Pneumocystis jirovecii is an atypical fungus responsible for severe respiratory infections, often reported as local outbreaks in immunocompromised patients. Epidemiology of this infection, and transmission risk emphasises the need for developing genotyping techniques. Currently, two methods have emerged: Multilocus Sequence typing (MLST) and microsatellite length polymorphism (MLP). Here we compare an MLST strategy, including 2 nuclear loci and 2 mitochondrial loci, with an MLP strategy including 6 nuclear markers using 37 clinical PCR-positive respiratory samples from two French hospitals. Pneumocystis jirovecii MLST and MLP provided 30 and 35 different genotypes respectively. A higher number of mixed infections was detected using MLP (48.6% vs. 13.5% respectively; p = 0.002). Only one MLP marker (STR279) was statistically associated with the geographical origin of samples. Haplotype network inferred using the available genotypes yielded expanded network for MLP, characterized by more mutational steps as compared to MLST, suggesting that the MLP approach is more resolutive to separate genotypes.
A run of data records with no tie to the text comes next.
-- ==== Sys2Proof/Decode.lean ====
section
/-! DEFINITION. The decoder (30_encoding.md R120 to R134), total on words and on bytes, and the encoder. -/

namespace Sys2Proof

/-- What a word means: an instruction, or a named reason why it is none. -/
inductive Decoded where
  | instr (i : Instr)
  /-- An op, op2 or op3 that R128 to R130 leave unassigned: raises illegal_instruction (R133, D19). -/
  | unassigned
  /-- An FPop1 or FPop2 word whose opf R131 does not list: an unimplemented FPop, not an illegal word (R412). -/
  | unimplementedFpop
deriving DecidableEq, Repr

/-! ### The fields of R124 -/

def fieldOp (w : Word) : BitVec 2 := w.extractLsb' 30 2
def fieldDisp30 (w : Word) : BitVec 30 := w.extractLsb' 0 30
def fieldRd (w : Word) : RegNum := w.extractLsb' 25 5
def fieldA (w : Word) : BitVec 1 := w.extractLsb' 29 1
def fieldCond (w : Word) : BitVec 4 := w.extractLsb' 25 4
def fieldOp2 (w : Word) : BitVec 3 := w.extractLsb' 22 3
def fieldImm22 (w : Word) : BitVec 22 := w.extractLsb' 0 22
def fieldOp3 (w : Word) : BitVec 6 := w.extractLsb' 19 6
def fieldRs1 (w : Word) : RegNum := w.extractLsb' 14 5
def fieldI (w : Word) : BitVec 1 := w.extractLsb' 13 1
def fieldAsi (w : Word) : Asi := w.extractLsb' 5 8
def fieldSimm13 (w : Word) : BitVec 13 := w.extractLsb' 0 13
def fieldShcnt (w : Word) : BitVec 5 := w.extractLsb' 0 5
def fieldRs2 (w : Word) : RegNum := w.extractLsb' 0 5
def fieldOpf (w : Word) : BitVec 9 := w.extractLsb' 5 9

/-- The second operand of a format-3 word: the i bit chooses (R123, R124). -/
def decodeRegImm (w : Word) : RegImm :=
  if fieldI w = 0#1 then .reg (fieldRs2 w) else .imm (fieldSimm13 w)

/-- The shift count of a format-3 word; bits 12:5 are ignored (R123, R285). -/
def decodeShiftCount (w : Word) : ShiftCount :=
  if fieldI w = 0#1 then .reg (fieldRs2 w) else .imm (fieldShcnt w)

/-- The address of an alternate-space word (R123, R162). -/
def decodeAltAddr (w : Word) : AltAddr :=
  if fieldI w = 0#1 then .reg (fieldRs2 w) (fieldAsi w) else .imm (fieldSimm13 w)

/-- The annul bit of a branch (R122). -/
def decodeAnnul (w : Word) : Bool := fieldA w == 1#1

/-- Bicc by its cond field (R341, R343). -/
def decodeBicc (w : Word) : Instr :=
  let a := decodeAnnul w
  let d := fieldImm22 w
  let k := fieldCond w
  if k = 0#4 then .bn a d
  else if k = 1#4 then .be a d
  else if k = 2#4 then .ble a d
  else if k = 3#4 then .bl a d
  else if k = 4#4 then .bleu a d
  else if k = 5#4 then .bcs a d
  else if k = 6#4 then .bneg a d
  else if k = 7#4 then .bvs a d
  else if k = 8#4 then .ba a d
  else if k = 9#4 then .bne a d
  else if k = 10#4 then .bg a d
  else if k = 11#4 then .bge a d
  else if k = 12#4 then .bgu a d
  else if k = 13#4 then .bcc a d
  else if k = 14#4 then .bpos a d
  else .bvc a d  -- 15

/-- FBfcc by its cond field (R345). -/
def decodeFbfcc (w : Word) : Instr :=
  let a := decodeAnnul w
  let d := fieldImm22 w
  let k := fieldCond w
  if k = 0#4 then .fbn a d
  else if k = 1#4 then .fbne a d
  else if k = 2#4 then .fblg a d
  else if k = 3#4 then .fbul a d
  else if k = 4#4 then .fbl a d
  else if k = 5#4 then .fbug a d
  else if k = 6#4 then .fbg a d
  else if k = 7#4 then .fbu a d
  else if k = 8#4 then .fba a d
  else if k = 9#4 then .fbe a d
  else if k = 10#4 then .fbue a d
  else if k = 11#4 then .fbge a d
  else if k = 12#4 then .fbuge a d
  else if k = 13#4 then .fble a d
  else if k = 14#4 then .fbule a d
  else .fbo a d  -- 15

/-- CBccc by its cond field (R346). -/
def decodeCbccc (w : Word) : Instr :=
  let a := decodeAnnul w
  let d := fieldImm22 w
  let k := fieldCond w
  if k = 0#4 then .cbn a d
  else if k = 1#4 then .cb123 a d
  else if k = 2#4 then .cb12 a d
  else if k = 3#4 then .cb13 a d
  else if k = 4#4 then .cb1 a d
  else if k = 5#4 then .cb23 a d
  else if k = 6#4 then .cb2 a d
  else if k = 7#4 then .cb3 a d
  else if k = 8#4 then .cba a d
  else if k = 9#4 then .cb0 a d
  else if k = 10#4 then .cb03 a d
  else if k = 11#4 then .cb02 a d
  else if k = 12#4 then .cb023 a d
  else if k = 13#4 then .cb01 a d
  else if k = 14#4 then .cb013 a d
  else .cb012 a d  -- 15

/-- Format 2, by op2 (R122, R128). -/
def decodeFormat2 (w : Word) : Decoded :=
  let k := fieldOp2 w
  if k = 0#3 then .instr (.unimp (fieldImm22 w))
  else if k = 2#3 then .instr (decodeBicc w)
  else if k = 4#3 then .instr (.sethi (fieldRd w) (fieldImm22 w))
  else if k = 6#3 then .instr (decodeFbfcc w)
  else if k = 7#3 then .instr (decodeCbccc w)
  else .unassigned

/-- Ticc by its cond field; bit 29 is ignored (R123, R355). -/
def decodeTicc (w : Word) : Instr :=
  let rs1 := fieldRs1 w
  let b := decodeRegImm w
  let k := fieldCond w
  if k = 0#4 then .tn rs1 b
  else if k = 1#4 then .te rs1 b
  else if k = 2#4 then .tle rs1 b
  else if k = 3#4 then .tl rs1 b
  else if k = 4#4 then .tleu rs1 b
  else if k = 5#4 then .tcs rs1 b
  else if k = 6#4 then .tneg rs1 b
  else if k = 7#4 then .tvs rs1 b
  else if k = 8#4 then .ta rs1 b
  else if k = 9#4 then .tne rs1 b
  else if k = 10#4 then .tg rs1 b
  else if k = 11#4 then .tge rs1 b
  else if k = 12#4 then .tgu rs1 b
  else if k = 13#4 then .tcc rs1 b
  else if k = 14#4 then .tpos rs1 b
  else .tvc rs1 b  -- 15

/-- FPop1 by opf (R131). -/
def decodeFpop1 (w : Word) : Decoded :=
  let rd := fieldRd w
  let rs1 := fieldRs1 w
  let rs2 := fieldRs2 w
  let k := fieldOpf w
  if k = 0x001#9 then .instr (.fmovs rd rs1 rs2)
  else if k = 0x005#9 then .instr (.fnegs rd rs1 rs2)
  else if k = 0x009#9 then .instr (.fabss rd rs1 rs2)
  else if k = 0x029#9 then .instr (.fsqrts rd rs1 rs2)
  else if k = 0x02a#9 then .instr (.fsqrtd rd rs1 rs2)
  else if k = 0x02b#9 then .instr (.fsqrtq rd rs1 rs2)
  else if k = 0x041#9 then .instr (.fadds rd rs1 rs2)
  else if k = 0x042#9 then .instr (.faddd rd rs1 rs2)
  else if k = 0x043#9 then .instr (.faddq rd rs1 rs2)
  else if k = 0x045#9 then .instr (.fsubs rd rs1 rs2)
  else if k = 0x046#9 then .instr (.fsubd rd rs1 rs2)
  else if k = 0x047#9 then .instr (.fsubq rd rs1 rs2)
  else if k = 0x049#9 then .instr (.fmuls rd rs1 rs2)
  else if k = 0x04a#9 then .instr (.fmuld rd rs1 rs2)
  else if k = 0x04b#9 then .instr (.fmulq rd rs1 rs2)
  else if k = 0x04d#9 then .instr (.fdivs rd rs1 rs2)
  else if k = 0x04e#9 then .instr (.fdivd rd rs1 rs2)
  else if k = 0x04f#9 then .instr (.fdivq rd rs1 rs2)
  else if k = 0x069#9 then .instr (.fsmuld rd rs1 rs2)
  else if k = 0x06e#9 then .instr (.fdmulq rd rs1 rs2)
  else if k = 0x0c4#9 then .instr (.fitos rd rs1 rs2)
  else if k = 0x0c6#9 then .instr (.fdtos rd rs1 rs2)
  else if k = 0x0c7#9 then .instr (.fqtos rd rs1 rs2)
  else if k = 0x0c8#9 then .instr (.fitod rd rs1 rs2)
  else if k = 0x0c9#9 then .instr (.fstod rd rs1 rs2)
  else if k = 0x0cb#9 then .instr (.fqtod rd rs1 rs2)
  else if k = 0x0cc#9 then .instr (.fitoq rd rs1 rs2)
  else if k = 0x0cd#9 then .instr (.fstoq rd rs1 rs2)
  else if k = 0x0ce#9 then .instr (.fdtoq rd rs1 rs2)
  else if k = 0x0d1#9 then .instr (.fstoi rd rs1 rs2)
  else if k = 0x0d2#9 then .instr (.fdtoi rd rs1 rs2)
  else if k = 0x0d3#9 then .instr (.fqtoi rd rs1 rs2)
  else .unimplementedFpop

/-- FPop2 by opf (R131). -/
def decodeFpop2 (w : Word) : Decoded :=
  let rd := fieldRd w
  let rs1 := fieldRs1 w
  let rs2 := fieldRs2 w
  let k := fieldOpf w
  if k = 0x051#9 then .instr (.fcmps rd rs1 rs2)
  else if k = 0x052#9 then .instr (.fcmpd rd rs1 rs2)
  else if k = 0x053#9 then .instr (.fcmpq rd rs1 rs2)
  else if k = 0x055#9 then .instr (.fcmpes rd rs1 rs2)
  else if k = 0x056#9 then .instr (.fcmped rd rs1 rs2)
  else if k = 0x057#9 then .instr (.fcmpeq rd rs1 rs2)
  else .unimplementedFpop

/-- `op = 10`, by op3 (R129). -/
def decodeArith (w : Word) : Decoded :=
  let rd := fieldRd w
  let rs1 := fieldRs1 w
  let b := decodeRegImm w
  let k := fieldOp3 w
  if k = 0b000000#6 then .instr (.add rd rs1 b)
  else if k = 0b000001#6 then .instr (.and rd rs1 b)
  else if k = 0b000010#6 then .instr (.or rd rs1 b)
  else if k = 0b000011#6 then .instr (.xor rd rs1 b)
  else if k = 0b000100#6 then .instr (.sub rd rs1 b)
  else if k = 0b000101#6 then .instr (.andn rd rs1 b)
  else if k = 0b000110#6 then .instr (.orn rd rs1 b)
  else if k = 0b000111#6 then .instr (.xnor rd rs1 b)
  else if k = 0b001000#6 then .instr (.addx rd rs1 b)
  else if k = 0b001010#6 then .instr (.umul rd rs1 b)
  else if k = 0b001011#6 then .instr (.smul rd rs1 b)
  else if k = 0b001100#6 then .instr (.subx rd rs1 b)
  else if k = 0b001110#6 then .instr (.udiv rd rs1 b)
  else if k = 0b001111#6 then .instr (.sdiv rd rs1 b)
  else if k = 0b010000#6 then .instr (.addcc rd rs1 b)
  else if k = 0b010001#6 then .instr (.andcc rd rs1 b)
  else if k = 0b010010#6 then .instr (.orcc rd rs1 b)
  else if k = 0b010011#6 then .instr (.xorcc rd rs1 b)
  else if k = 0b010100#6 then .instr (.subcc rd rs1 b)
  else if k = 0b010101#6 then .instr (.andncc rd rs1 b)
  else if k = 0b010110#6 then .instr (.orncc rd rs1 b)
  else if k = 0b010111#6 then .instr (.xnorcc rd rs1 b)
  else if k = 0b011000#6 then .instr (.addxcc rd rs1 b)
  else if k = 0b011010#6 then .instr (.umulcc rd rs1 b)
  else if k = 0b011011#6 then .instr (.smulcc rd rs1 b)
  else if k = 0b011100#6 then .instr (.subxcc rd rs1 b)
  else if k = 0b011110#6 then .instr (.udivcc rd rs1 b)
  else if k = 0b011111#6 then .instr (.sdivcc rd rs1 b)
  else if k = 0b100000#6 then .instr (.taddcc rd rs1 b)
  else if k = 0b100001#6 then .instr (.tsubcc rd rs1 b)
  else if k = 0b100010#6 then .instr (.taddcctv rd rs1 b)
  else if k = 0b100011#6 then .instr (.tsubcctv rd rs1 b)
  else if k = 0b100100#6 then .instr (.mulscc rd rs1 b)
  else if k = 0b100101#6 then .instr (.sll rd rs1 (decodeShiftCount w))
  else if k = 0b100110#6 then .instr (.srl rd rs1 (decodeShiftCount w))
  else if k = 0b100111#6 then .instr (.sra rd rs1 (decodeShiftCount w))
  else if k = 0b101000#6 then .instr (if rs1 = 0#5 then .rdy rd else .rdasr rd rs1)
  else if k = 0b101001#6 then .instr (.rdpsr rd)
  else if k = 0b101010#6 then .instr (.rdwim rd)
  else if k = 0b101011#6 then .instr (.rdtbr rd)
  else if k = 0b110000#6 then .instr (if rd = 0#5 then .wry rs1 b else .wrasr rd rs1 b)
  else if k = 0b110001#6 then .instr (.wrpsr rs1 b)
  else if k = 0b110010#6 then .instr (.wrwim rs1 b)
  else if k = 0b110011#6 then .instr (.wrtbr rs1 b)
  else if k = 0b110100#6 then decodeFpop1 w
  else if k = 0b110101#6 then decodeFpop2 w
  else if k = 0b110110#6 then .instr (.cpop1 rd rs1 (fieldOpf w) (fieldRs2 w))
  else if k = 0b110111#6 then .instr (.cpop2 rd rs1 (fieldOpf w) (fieldRs2 w))
  else if k = 0b111000#6 then .instr (.jmpl rd rs1 b)
  else if k = 0b111001#6 then .instr (.rett rs1 b)
  else if k = 0b111010#6 then .instr (decodeTicc w)
  else if k = 0b111011#6 then .instr (.flush rs1 b)
  else if k = 0b111100#6 then .instr (.save rd rs1 b)
  else if k = 0b111101#6 then .instr (.restore rd rs1 b)
  else .unassigned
The correlation between genetic distances calculated based on MLST and MLP was modest with a R2 value = 0.32 (p < 0.001). Finally, both genotyping methods fulfilled important criteria: (i) a discriminatory power from 97.5% to 99.5% and (ii) being quick and convenient genotyping tools. While MLP appeared highly resolutive regarding genotypes mixture within samples, using one genotyping method rather than the other may also depend on the context (i.e., MLST for investigation of suspected clonal outbreaks versus MLP for population structure study) as well as local facilities.